When you reach the line containing "(⟨.minus, 31, 16, 5, 5, 17⟩, .ld1n" in the entries below, begin reproducing lines exactly, and stop once the line containing "(⟨.minus, 31, 16, 0, 5, 26⟩, .st2" is done.

──────── Record excerpts

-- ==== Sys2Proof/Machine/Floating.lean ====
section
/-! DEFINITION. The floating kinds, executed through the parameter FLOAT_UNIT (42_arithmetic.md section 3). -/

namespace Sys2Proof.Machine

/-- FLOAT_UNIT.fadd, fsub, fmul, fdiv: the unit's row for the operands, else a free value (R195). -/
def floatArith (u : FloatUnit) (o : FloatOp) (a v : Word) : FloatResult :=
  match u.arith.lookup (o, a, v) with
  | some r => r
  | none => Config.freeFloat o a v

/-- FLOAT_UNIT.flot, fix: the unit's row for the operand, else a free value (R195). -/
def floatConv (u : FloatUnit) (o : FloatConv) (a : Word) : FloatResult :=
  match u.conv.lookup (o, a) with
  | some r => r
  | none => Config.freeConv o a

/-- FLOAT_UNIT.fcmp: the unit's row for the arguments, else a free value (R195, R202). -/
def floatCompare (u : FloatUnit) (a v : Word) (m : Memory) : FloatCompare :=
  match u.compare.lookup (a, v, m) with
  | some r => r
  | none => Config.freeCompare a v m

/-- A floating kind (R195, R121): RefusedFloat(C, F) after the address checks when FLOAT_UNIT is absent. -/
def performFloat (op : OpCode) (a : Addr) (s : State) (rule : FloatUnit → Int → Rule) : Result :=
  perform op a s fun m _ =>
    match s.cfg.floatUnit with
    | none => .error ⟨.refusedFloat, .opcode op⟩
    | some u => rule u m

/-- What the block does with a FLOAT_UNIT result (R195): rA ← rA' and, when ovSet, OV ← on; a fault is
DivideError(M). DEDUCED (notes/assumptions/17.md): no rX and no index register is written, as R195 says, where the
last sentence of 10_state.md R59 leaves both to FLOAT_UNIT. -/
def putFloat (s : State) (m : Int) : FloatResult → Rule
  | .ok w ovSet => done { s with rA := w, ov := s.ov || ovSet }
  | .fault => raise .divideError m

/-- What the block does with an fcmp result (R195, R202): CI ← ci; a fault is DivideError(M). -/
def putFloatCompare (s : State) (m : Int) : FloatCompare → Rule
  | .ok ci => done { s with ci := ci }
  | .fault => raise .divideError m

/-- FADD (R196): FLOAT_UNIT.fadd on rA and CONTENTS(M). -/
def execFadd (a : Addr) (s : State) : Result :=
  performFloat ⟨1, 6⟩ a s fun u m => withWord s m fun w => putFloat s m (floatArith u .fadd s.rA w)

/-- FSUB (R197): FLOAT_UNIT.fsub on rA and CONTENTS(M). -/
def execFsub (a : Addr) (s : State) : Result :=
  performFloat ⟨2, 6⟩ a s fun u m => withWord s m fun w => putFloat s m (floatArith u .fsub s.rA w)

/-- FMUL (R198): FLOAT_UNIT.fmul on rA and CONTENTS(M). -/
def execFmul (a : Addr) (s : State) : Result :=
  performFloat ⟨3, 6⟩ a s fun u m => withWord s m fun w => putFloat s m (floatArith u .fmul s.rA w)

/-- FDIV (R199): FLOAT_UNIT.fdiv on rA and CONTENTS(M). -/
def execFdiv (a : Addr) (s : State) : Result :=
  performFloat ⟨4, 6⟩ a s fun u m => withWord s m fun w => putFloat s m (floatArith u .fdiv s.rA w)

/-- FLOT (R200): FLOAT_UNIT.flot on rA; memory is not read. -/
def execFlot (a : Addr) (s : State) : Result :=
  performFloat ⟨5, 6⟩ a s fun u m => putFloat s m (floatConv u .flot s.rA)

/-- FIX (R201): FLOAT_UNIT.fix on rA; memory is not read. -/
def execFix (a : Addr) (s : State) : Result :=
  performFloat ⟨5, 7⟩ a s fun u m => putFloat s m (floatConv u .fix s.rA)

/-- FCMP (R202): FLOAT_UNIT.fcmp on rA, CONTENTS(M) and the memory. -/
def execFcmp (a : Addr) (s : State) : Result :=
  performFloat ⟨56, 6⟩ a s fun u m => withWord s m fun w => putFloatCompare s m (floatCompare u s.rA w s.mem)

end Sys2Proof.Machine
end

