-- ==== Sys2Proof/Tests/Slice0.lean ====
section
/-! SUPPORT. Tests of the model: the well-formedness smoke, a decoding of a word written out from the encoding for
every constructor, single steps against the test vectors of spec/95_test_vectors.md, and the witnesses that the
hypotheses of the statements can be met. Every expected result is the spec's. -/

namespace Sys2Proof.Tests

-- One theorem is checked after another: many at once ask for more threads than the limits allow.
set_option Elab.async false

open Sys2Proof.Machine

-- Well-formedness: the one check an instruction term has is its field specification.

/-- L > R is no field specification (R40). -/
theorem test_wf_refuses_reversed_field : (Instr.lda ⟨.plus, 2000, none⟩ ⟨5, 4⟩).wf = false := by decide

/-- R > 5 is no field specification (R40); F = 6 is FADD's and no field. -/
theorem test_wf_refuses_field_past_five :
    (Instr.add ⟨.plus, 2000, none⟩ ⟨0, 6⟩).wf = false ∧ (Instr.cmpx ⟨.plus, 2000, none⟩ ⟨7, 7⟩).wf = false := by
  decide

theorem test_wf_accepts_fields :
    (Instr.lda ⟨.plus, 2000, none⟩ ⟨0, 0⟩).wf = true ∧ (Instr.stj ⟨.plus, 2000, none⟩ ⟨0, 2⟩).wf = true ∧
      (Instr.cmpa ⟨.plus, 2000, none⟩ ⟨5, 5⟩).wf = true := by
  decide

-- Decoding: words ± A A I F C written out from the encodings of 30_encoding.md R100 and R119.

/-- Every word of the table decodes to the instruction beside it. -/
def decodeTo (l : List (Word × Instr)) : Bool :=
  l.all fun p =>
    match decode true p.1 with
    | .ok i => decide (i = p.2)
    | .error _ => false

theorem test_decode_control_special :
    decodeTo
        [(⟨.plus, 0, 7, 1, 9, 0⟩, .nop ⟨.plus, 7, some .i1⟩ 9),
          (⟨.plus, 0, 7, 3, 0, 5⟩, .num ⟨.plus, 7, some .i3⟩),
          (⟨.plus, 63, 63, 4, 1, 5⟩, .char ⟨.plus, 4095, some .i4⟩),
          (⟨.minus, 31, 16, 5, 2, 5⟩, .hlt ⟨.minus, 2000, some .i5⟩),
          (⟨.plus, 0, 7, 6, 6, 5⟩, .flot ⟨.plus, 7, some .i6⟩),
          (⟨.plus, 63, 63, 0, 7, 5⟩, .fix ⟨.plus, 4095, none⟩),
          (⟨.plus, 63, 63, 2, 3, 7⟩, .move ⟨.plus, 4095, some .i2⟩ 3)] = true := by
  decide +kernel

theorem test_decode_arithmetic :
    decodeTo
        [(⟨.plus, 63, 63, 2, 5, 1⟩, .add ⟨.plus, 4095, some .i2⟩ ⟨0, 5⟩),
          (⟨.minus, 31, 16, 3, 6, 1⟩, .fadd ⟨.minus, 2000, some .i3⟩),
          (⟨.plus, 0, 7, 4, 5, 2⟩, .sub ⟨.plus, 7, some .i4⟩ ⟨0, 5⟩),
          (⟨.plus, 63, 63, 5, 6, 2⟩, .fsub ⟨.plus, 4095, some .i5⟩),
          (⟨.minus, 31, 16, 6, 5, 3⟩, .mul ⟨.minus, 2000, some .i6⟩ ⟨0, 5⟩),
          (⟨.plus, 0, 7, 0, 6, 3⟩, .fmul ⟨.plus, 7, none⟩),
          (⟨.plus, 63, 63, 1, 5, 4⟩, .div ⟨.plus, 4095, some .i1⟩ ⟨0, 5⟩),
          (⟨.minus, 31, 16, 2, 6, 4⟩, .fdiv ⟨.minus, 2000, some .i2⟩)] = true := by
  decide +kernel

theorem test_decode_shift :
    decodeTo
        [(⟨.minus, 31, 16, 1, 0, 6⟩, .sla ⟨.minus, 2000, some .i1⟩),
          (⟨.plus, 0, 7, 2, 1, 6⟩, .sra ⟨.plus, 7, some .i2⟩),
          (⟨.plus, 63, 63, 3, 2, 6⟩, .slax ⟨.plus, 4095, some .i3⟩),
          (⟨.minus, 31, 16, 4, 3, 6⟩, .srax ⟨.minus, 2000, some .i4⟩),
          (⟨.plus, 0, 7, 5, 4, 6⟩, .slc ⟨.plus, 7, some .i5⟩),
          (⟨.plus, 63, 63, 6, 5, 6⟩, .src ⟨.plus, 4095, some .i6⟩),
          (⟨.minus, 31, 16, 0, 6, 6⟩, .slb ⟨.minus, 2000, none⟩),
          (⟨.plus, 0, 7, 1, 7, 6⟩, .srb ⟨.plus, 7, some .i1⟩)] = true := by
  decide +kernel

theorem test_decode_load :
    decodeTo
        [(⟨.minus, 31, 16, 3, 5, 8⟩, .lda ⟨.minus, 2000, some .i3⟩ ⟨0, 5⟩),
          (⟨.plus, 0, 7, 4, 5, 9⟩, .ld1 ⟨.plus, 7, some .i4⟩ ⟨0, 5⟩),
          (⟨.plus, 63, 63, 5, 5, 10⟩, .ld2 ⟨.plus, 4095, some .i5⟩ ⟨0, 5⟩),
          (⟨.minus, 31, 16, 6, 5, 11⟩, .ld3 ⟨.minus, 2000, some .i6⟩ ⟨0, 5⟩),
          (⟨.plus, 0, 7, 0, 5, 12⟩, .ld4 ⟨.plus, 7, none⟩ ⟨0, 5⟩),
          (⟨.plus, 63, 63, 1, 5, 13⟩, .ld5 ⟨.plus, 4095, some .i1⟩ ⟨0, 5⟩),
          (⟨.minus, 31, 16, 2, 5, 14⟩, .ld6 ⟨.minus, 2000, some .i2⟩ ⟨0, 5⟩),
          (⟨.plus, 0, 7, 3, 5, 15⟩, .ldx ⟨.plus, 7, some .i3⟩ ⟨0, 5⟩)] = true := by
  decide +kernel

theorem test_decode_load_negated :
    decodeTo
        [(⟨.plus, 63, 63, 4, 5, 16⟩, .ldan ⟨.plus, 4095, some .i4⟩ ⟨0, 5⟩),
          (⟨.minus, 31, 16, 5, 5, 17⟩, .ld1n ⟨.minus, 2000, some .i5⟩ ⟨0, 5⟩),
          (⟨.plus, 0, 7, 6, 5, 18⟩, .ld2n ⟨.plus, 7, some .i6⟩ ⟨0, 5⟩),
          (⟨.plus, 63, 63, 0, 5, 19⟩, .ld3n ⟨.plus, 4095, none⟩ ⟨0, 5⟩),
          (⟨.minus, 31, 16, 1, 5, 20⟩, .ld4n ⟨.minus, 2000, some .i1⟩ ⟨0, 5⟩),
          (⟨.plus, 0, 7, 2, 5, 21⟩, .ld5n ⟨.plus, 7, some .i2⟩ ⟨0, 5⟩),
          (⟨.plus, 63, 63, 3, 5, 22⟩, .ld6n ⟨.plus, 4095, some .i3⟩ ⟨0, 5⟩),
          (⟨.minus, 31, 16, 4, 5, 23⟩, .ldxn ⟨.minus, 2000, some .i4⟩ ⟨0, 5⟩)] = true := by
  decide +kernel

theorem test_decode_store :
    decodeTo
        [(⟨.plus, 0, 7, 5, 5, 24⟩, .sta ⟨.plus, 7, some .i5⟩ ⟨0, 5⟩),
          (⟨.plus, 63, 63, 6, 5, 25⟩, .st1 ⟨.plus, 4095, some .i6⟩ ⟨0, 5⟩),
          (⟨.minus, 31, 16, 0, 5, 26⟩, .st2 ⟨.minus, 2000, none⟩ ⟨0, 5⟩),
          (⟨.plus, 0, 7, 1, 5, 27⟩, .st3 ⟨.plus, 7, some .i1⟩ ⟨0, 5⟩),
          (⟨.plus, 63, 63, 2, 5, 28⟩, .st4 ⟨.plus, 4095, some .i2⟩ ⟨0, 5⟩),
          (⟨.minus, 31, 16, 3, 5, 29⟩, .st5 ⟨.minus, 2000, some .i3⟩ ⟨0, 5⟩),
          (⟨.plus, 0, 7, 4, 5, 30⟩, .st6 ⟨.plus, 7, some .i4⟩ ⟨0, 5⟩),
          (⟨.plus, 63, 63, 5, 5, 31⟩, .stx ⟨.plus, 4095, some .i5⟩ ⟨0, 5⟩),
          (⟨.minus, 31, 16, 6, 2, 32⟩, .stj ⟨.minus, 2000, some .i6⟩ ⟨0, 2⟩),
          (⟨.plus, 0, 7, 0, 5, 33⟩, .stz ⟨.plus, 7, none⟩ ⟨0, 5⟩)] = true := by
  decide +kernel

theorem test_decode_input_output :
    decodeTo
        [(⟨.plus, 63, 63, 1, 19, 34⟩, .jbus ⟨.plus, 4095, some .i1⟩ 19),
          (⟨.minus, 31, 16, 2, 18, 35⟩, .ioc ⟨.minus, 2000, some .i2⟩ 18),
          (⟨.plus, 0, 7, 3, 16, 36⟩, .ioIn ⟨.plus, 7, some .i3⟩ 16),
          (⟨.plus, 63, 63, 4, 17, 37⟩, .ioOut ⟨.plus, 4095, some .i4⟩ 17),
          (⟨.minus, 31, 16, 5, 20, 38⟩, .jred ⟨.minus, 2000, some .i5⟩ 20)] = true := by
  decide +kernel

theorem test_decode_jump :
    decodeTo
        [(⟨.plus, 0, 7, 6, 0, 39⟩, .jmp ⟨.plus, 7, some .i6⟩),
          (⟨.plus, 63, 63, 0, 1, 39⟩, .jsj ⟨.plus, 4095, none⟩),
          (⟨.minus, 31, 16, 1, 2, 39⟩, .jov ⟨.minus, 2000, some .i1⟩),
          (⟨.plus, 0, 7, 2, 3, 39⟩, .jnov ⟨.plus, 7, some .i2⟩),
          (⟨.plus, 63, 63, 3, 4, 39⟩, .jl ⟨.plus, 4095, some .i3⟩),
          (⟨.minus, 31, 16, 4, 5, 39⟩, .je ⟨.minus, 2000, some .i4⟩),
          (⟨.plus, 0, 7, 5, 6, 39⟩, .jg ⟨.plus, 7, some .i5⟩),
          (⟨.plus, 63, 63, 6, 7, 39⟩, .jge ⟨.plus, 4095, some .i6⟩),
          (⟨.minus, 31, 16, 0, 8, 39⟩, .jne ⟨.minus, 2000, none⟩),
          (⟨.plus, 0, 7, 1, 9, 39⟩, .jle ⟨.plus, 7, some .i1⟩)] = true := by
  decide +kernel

────────────────

__Problem solution__
          (⟨.minus, 31, 16, 5, 5, 17⟩, .ld1n ⟨.minus, 2000, some .i5⟩ ⟨0, 5⟩),
          (⟨.plus, 0, 7, 6, 5, 18⟩, .ld2n ⟨.plus, 7, some .i6⟩ ⟨0, 5⟩),
          (⟨.plus, 63, 63, 0, 5, 19⟩, .ld3n ⟨.plus, 4095, none⟩ ⟨0, 5⟩),
          (⟨.minus, 31, 16, 1, 5, 20⟩, .ld4n ⟨.minus, 2000, some .i1⟩ ⟨0, 5⟩),
          (⟨.plus, 0, 7, 2, 5, 21⟩, .ld5n ⟨.plus, 7, some .i2⟩ ⟨0, 5⟩),
          (⟨.plus, 63, 63, 3, 5, 22⟩, .ld6n ⟨.plus, 4095, some .i3⟩ ⟨0, 5⟩),
          (⟨.minus, 31, 16, 4, 5, 23⟩, .ldxn ⟨.minus, 2000, some .i4⟩ ⟨0, 5⟩)] = true := by
  decide +kernel

theorem test_decode_store :
    decodeTo
        [(⟨.plus, 0, 7, 5, 5, 24⟩, .sta ⟨.plus, 7, some .i5⟩ ⟨0, 5⟩),
          (⟨.plus, 63, 63, 6, 5, 25⟩, .st1 ⟨.plus, 4095, some .i6⟩ ⟨0, 5⟩),
          (⟨.minus, 31, 16, 0, 5, 26⟩, .st2 ⟨.minus, 2000, none⟩ ⟨0, 5⟩),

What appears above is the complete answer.